Closed benjaminestes closed 5 years ago
A solution to this problem suggests a different representation of a robots.txt file. Currently a Robots object holds a bunch of state, and (*Robots) methods test for URL availability under that state. However, the interest in this data lies in its behavior under a certain application, i.e. given a user agent and path, can the agent crawl the path?
What if we choose a procedural representation for Robots? Presumably you still wind up with an internal object that can hold the same state Robots does now. But when you call parse, the return type is func(name, rawurl string) bool
, and the behavior is analogous to (*Robots) Test
now.
Actually the API would be simplified:
func Locate(rawurl string) string
func From(response int, in io.Reader) func(name, rawurl string) bool
Possibly with a named type for func(name, rawurl) bool
that allows for some extra documentation.
OK — how about adding a "default to allow" boolean field to Robots? The field gets set based on the status code. Then, in the absence of a matching group, the default value is used, instead of the current implicit default of "true". This only changes behavior if the response code is 5xx.
Closed by 053d199d1a
The documentation currently promises that the client only needs to check whether they are using the robots.txt which includes the interesting URL in its scope. However, the status code of a request for a robots.txt file also impacts the implied rules.

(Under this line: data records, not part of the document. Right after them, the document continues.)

-- ==== Sys2Proof/Laws/Ops.lean ====
section
/-! SUPPORT. What each shared operation can do, said once. -/

namespace Sys2Proof.Machine

/-! ### Places -/

/-- A write to one place leaves the byte at every other place, in any state. -/
theorem State.readPlace_writePlace_other (s : State) (pl ql : Place) (v : Byte) (h : ql ≠ pl) :
    (s.writePlace pl v).readPlace ql = s.readPlace ql := by
  cases pl <;> cases ql <;> simp only [State.readPlace, State.writePlace] <;>
    exact Memory.read_write_other _ _ _ _ fun e => h (by rw [e])

/-- In canonical stores a written place reads the written byte. -/
theorem State.readPlace_writePlace_same (s : State) (pl : Place) (v : Byte) (h : s.Canonical) :
    (s.writePlace pl v).readPlace pl = v := by
  obtain ⟨hn, hp, ho, hc⟩ := h
  cases pl <;> simp only [State.readPlace, State.writePlace] <;> exact Memory.read_write_same _ _ _ (by assumption)

theorem State.writePlace_canonical (s : State) (pl : Place) (v : Byte) (h : s.Canonical) :
    (s.writePlace pl v).Canonical := by
  obtain ⟨hn, hp, ho, hc⟩ := h
  cases pl <;> refine ⟨?_, ?_, ?_, ?_⟩ <;> simp only [State.writePlace] <;>
    first | assumption | exact Memory.write_wf _ _ _ (by assumption)

/-- `readPlace` depends on the four stores only. -/
theorem State.readPlace_congr {s t : State} (hn : t.nt = s.nt) (hp : t.pal = s.pal) (ho : t.oam = s.oam)
    (hc : t.chr = s.chr) (pl : Place) : t.readPlace pl = s.readPlace pl := by
  cases pl <;> simp [State.readPlace, hn, hp, ho, hc]

@[simp] theorem State.incrementAddr_readPlace (s : State) (k : PpuAddr) (pl : Place) :
    (s.incrementAddr k).readPlace pl = s.readPlace pl := State.readPlace_congr rfl rfl rfl rfl pl

@[simp] theorem State.returns_readPlace (s : State) (v : Byte) (pl : Place) :
    (s.returns v).readPlace pl = s.readPlace pl := State.readPlace_congr rfl rfl rfl rfl pl

@[simp] theorem State.writeAddrLatch_readPlace (s : State) (b : Byte) (pl : Place) :
    (s.writeAddrLatch b).readPlace pl = s.readPlace pl := State.readPlace_congr (by simp) (by simp) (by simp) (by simp) pl

@[simp] theorem State.writeScrollLatch_readPlace (s : State) (b : Byte) (pl : Place) :
    (s.writeScrollLatch b).readPlace pl = s.readPlace pl := State.readPlace_congr (by simp) (by simp) (by simp) (by simp) pl

@[simp] theorem State.setOamAddr_readPlace (s : State) (v : Byte) (pl : Place) :
    (s.setOamAddr v).readPlace pl = s.readPlace pl := State.readPlace_congr rfl rfl rfl rfl pl

@[simp] theorem State.setRdbuf_readPlace (s : State) (v : Byte) (pl : Place) :
    (s.setRdbuf v).readPlace pl = s.readPlace pl := State.readPlace_congr rfl rfl rfl rfl pl

/-- The DMA source depends on the supplier and the draw counter only. -/
theorem State.pageByte_congr {s t : State} (hs : t.supplier = s.supplier) (hd : t.draws = s.draws) (p : Byte) :
    t.pageByte p = s.pageByte p := by
  funext i
  simp only [State.pageByte, State.cpuMemRead, hs, hd]

/-- A page copy writes OAM[0..255] and nothing else. -/
theorem State.oamLeft_of_not_reentrant (s : State) (k : Refusal) (h : ∀ w, k ≠ .reentrantAccess w) : s.oamLeft k = s.oam := by
  cases k with
  | reentrantAccess w => exact absurd rfl (h w)
  | _ => rfl

/-- A refusal that is no re-entrant access leaves everything but its mark. -/
theorem State.record_refused_of_not_reentrant (s : State) (k : Refusal) (h : ∀ w, k ≠ .reentrantAccess w) :
    s.record (.refused k) = { s with refusedMark := some k } := by
  simp only [State.record, s.oamLeft_of_not_reentrant k h]

theorem State.oamLeft_of_marked (s : State) (k j : Refusal) (h : s.refusedMark = some j) : s.oamLeft k = s.oam := by
  unfold State.oamLeft; rw [h]; cases k <;> rfl

/-- Everything a refusal can leave in OAM: some first part of the copies of the OAMDMA at the list's head, or OAM as it
was. -/
theorem State.oamLeft_cases (s : State) (k : Refusal) :
    s.oamLeft k = s.oam ∨ ∃ w q rest p, k = .reentrantAccess w ∧ s.refusedMark = none ∧ s.pending = q :: rest ∧
      decode q.word = .ok (.oamDma p) ∧
      s.oamLeft k = s.oam.fill (Config.copiesDone s.draws p w).val ((s.accept q rest).pageByte p) := by
  unfold State.oamLeft
  split
  · split
    · exact .inr ⟨_, _, _, _, rfl, ‹_›, ‹_›, ‹_›, rfl⟩
    · exact .inl rfl
  · exact .inl rfl

/-- A refusal leaves OAM canonical and in its size. -/
theorem State.oamLeft_keeps (s : State) (k : Refusal) (h : Memory.wf s.oam) (h' : Memory.within 256 s.oam) :
    Memory.wf (s.oamLeft k) ∧ Memory.within 256 (s.oamLeft k) := by
  rcases s.oamLeft_cases k with e | ⟨w, q, rest, p, _, _, _, _, e⟩ <;> rw [e]
  · exact ⟨h, h'⟩
  · exact ⟨Memory.fill_wf _ _ _ h, Memory.fill_within _ _ _ _ h' (by have := (Config.copiesDone s.draws p w).isLt; omega)⟩

theorem State.copyPage_readPlace_other (s : State) (p : Byte) (pl : Place) (h : ∀ i, i < 256 → pl ≠ .oam i) :
    (s.copyPage p).readPlace pl = s.readPlace pl := by
  cases pl with
  | oam i =>
    have hi : 256 ≤ i := Nat.le_of_not_lt fun hlt => h i hlt rfl
    simp only [State.readPlace, State.copyPage_oam]
    exact Memory.read_fill_outside _ _ _ _ hi
  | _ => simp [State.readPlace]

/-- After a page copy, OAM[i] holds the `i`-th byte of the source page. -/
theorem State.copyPage_readPlace_oam (s : State) (p : Byte) (i : Nat) (hi : i < 256) (h : Memory.wf s.oam) :
    (s.copyPage p).readPlace (.oam i) = s.cpuMemRead (dmaSource p i) := by
  simp only [State.readPlace, State.copyPage_oam]
  exact Memory.read_fill_inside _ _ _ h _ hi

/-! ### Address decode -/

theorem regionOf_pattern_iff (a : PpuAddr) : regionOf a = .pattern ↔ a.toNat ≤ 0x1FFF := by
  unfold regionOf; split
  · simp [*]
  · split <;> simp [*]

theorem regionOf_palette_iff (a : PpuAddr) : regionOf a = .palette ↔ 0x3F00 ≤ a.toNat := by
  unfold regionOf; split
  · simp only [reduceCtorEq, false_iff]; omega
  · split
    · simp only [reduceCtorEq, false_iff]; omega
    · simp only [true_iff]; omega

theorem regionOf_nametable_iff (a : PpuAddr) : regionOf a = .nametable ↔ 0x2000 ≤ a.toNat ∧ a.toNat ≤ 0x3EFF := by
  unfold regionOf; split
  · simp only [reduceCtorEq, false_iff]; omega
  · split
    · simp only [true_iff]; omega
    · simp only [reduceCtorEq, false_iff]; omega

theorem State.outOfRange_iff (s : State) (a : PpuAddr) :
    s.outOfRange a = true ↔ a.toNat ≤ 0x1FFF ∧ s.chrSize ≤ a.toNat := by
  simp [State.outOfRange, regionOf_pattern_iff]

theorem State.outOfRange_false_iff (s : State) (a : PpuAddr) :
    s.outOfRange a = false ↔ ¬(a.toNat ≤ 0x1FFF ∧ s.chrSize ≤ a.toNat) := by
  rw [← s.outOfRange_iff]; simp

theorem State.storePlace_eq (s : State) (a : PpuAddr) :
    s.storePlace a = if a.toNat ≤ 0x1FFF ∧ s.chrWritable = false then none else some (s.place a) := by
  simp [State.storePlace, regionOf_pattern_iff]

theorem paletteIndex_lt (a : PpuAddr) : paletteIndex a < 32 := Nat.mod_lt _ (by decide)

/-- Where a store lands, its index is inside the store's size unless the address is out of range. -/
theorem State.writePlace_inSize (s : State) (a : PpuAddr) (v : Byte) (hr : s.outOfRange a = false) (h : s.InSize) :
    (s.writePlace (s.place a) v).InSize := by
  obtain ⟨hn, hp, ho, hc⟩ := h
  unfold State.place
  cases hreg : regionOf a with
  | pattern =>
    have ha : a.toNat < s.chrSize := by
      simpa [State.outOfRange, hreg] using hr
    exact ⟨hn, hp, ho, Memory.write_within _ _ _ _ hc ha⟩
  | nametable => exact ⟨Memory.write_within _ _ _ _ hn (mirrorDecode s.mirrorMode a).isLt, hp, ho, hc⟩
  | palette => exact ⟨hn, Memory.write_within _ _ _ _ hp (paletteIndex_lt a), ho, hc⟩

/-! ### The PPU-space access -/

theorem State.memRead_cases (s : State) (a : PpuAddr) :
    (s.outOfRange a = true ∧ s.memRead a = .error (.patternOutOfRange a)) ∨
    (s.outOfRange a = false ∧ s.memRead a = .ok (s.readPlace (s.place a))) := by
  unfold State.memRead; cases s.outOfRange a <;> simp

theorem State.memWrite_cases (s : State) (a : PpuAddr) (v : Byte) :
    (s.storePlace a = none ∧ s.memWrite a v = .ok s) ∨
    (s.storePlace a = some (s.place a) ∧ s.outOfRange a = true ∧ s.memWrite a v = .error (.patternOutOfRange a)) ∨
    (s.storePlace a = some (s.place a) ∧ s.outOfRange a = false ∧ s.memWrite a v = .ok (s.writePlace (s.place a) v)) := by
  unfold State.memWrite State.storePlace
  by_cases h : regionOf a = .pattern ∧ s.chrWritable = false
  · simp [h]
  · cases ho : s.outOfRange a <;> simp [h]

/-! ### The meanings that can stop, by case -/

/-- W DATA stores nothing, faults, or stores one byte; in the first and last case ADDR advances. -/
theorem execWData_cases (d : Byte) (s : State) :
    (s.storePlace s.addr = none ∧ execWData d s = .next (s.incrementAddr s.incrementStep)) ∨
    (s.storePlace s.addr = some (s.place s.addr) ∧ s.outOfRange s.addr = true ∧
      execWData d s = .fault (.patternOutOfRange s.addr)) ∨
    (s.storePlace s.addr = some (s.place s.addr) ∧ s.outOfRange s.addr = false ∧
      execWData d s = .next ((s.writePlace (s.place s.addr) d).incrementAddr s.incrementStep)) := by
  rcases s.memWrite_cases s.addr d with ⟨h, e⟩ | ⟨h, ho, e⟩ | ⟨h, ho, e⟩
  · exact .inl ⟨h, by simp [execWData, e]⟩
  · exact .inr (.inl ⟨h, ho, by simp [execWData, e]⟩)
  · exact .inr (.inr ⟨h, ho, by simp [execWData, e, State.incrementStep]⟩)

/-- R DATA faults, reads the palette, or goes through RDBUF. -/
theorem execRData_cases (s : State) :
    (s.outOfRange s.addr = true ∧ execRData s = .fault (.patternOutOfRange s.addr)) ∨
    (s.outOfRange s.addr = false ∧ 0x3F00 ≤ s.addr.toNat ∧
      execRData s = .next ((s.incrementAddr s.incrementStep).returns (s.readPlace (s.place s.addr)))) ∨
    (s.outOfRange s.addr = false ∧ s.addr.toNat < 0x3F00 ∧
      execRData s = .next
        (((s.setRdbuf (s.readPlace (s.place s.addr))).incrementAddr s.incrementStep).returns s.rdbuf)) := by
  rcases s.memRead_cases s.addr with ⟨ho, e⟩ | ⟨ho, e⟩
  · exact .inl ⟨ho, by simp [execRData, e]⟩
  · by_cases h : 0x3F00 ≤ s.addr.toNat
    · exact .inr (.inl ⟨ho, h, by simp [execRData, e, h]⟩)
    · exact .inr (.inr ⟨ho, by omega, by simp [execRData, e, h]⟩)

/-- OAMDMA copies a page, or is refused because its supplier issued an operation. -/
theorem execOamDma_cases (p : Byte) (s : State) :
    (s.supplier.reentrant = none ∧ execOamDma p s = .next (s.copyPage p)) ∨
    (∃ w, s.supplier.reentrant = some w ∧ execOamDma p s = .refused (.reentrantAccess w)) := by
  unfold execOamDma
  cases h : s.supplier.reentrant with
  | none => exact .inl ⟨rfl, rfl⟩
  | some w => exact .inr ⟨w, rfl, rfl⟩

/-- ENVSTAT sets the flags, or is refused for an operand that no word decodes to. -/
theorem execEnvStat_cases (f : Byte) (s : State) :
    (envOperandLegal f ∧
      execEnvStat f s = .next (s.setStatusFlags (envVblank f) (envSprite0Hit f) (envSpriteOverflow f))) ∨
    (¬envOperandLegal f ∧ execEnvStat f s = .refused (.reservedEncoding (encode (.envStat f)))) := by
  unfold execEnvStat
  by_cases h : envOperandLegal f
  · exact .inl ⟨h, if_pos h⟩
  · exact .inr ⟨h, if_neg h⟩

/-! ### STATUS keeps its low bits -/

theorem flagSet_low (r : Byte) (i : Fin 8) (b : Bool) (hi : 5 ≤ i.val) :
    (flagSet r i b).extractLsb' 0 5 = r.extractLsb' 0 5 := by
  revert hi; revert i; revert b; revert r; decide

end Sys2Proof.Machine
end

Having the client make sure to use the correct robots.txt file is the right choice. I believe this library should do the lifting. The choice is between adding another function, or amending From to take an additional status code argument.
In practice, a robots.txt file is always tied to a request for that file. Therefore, it seems reasonable to amend the From function to also take a status code. In the event (such as in testing) of a status code not being available, the desired behavior can be simulated by having the client produce their own.
I don't see an upside to having From and e.g. FromStatus.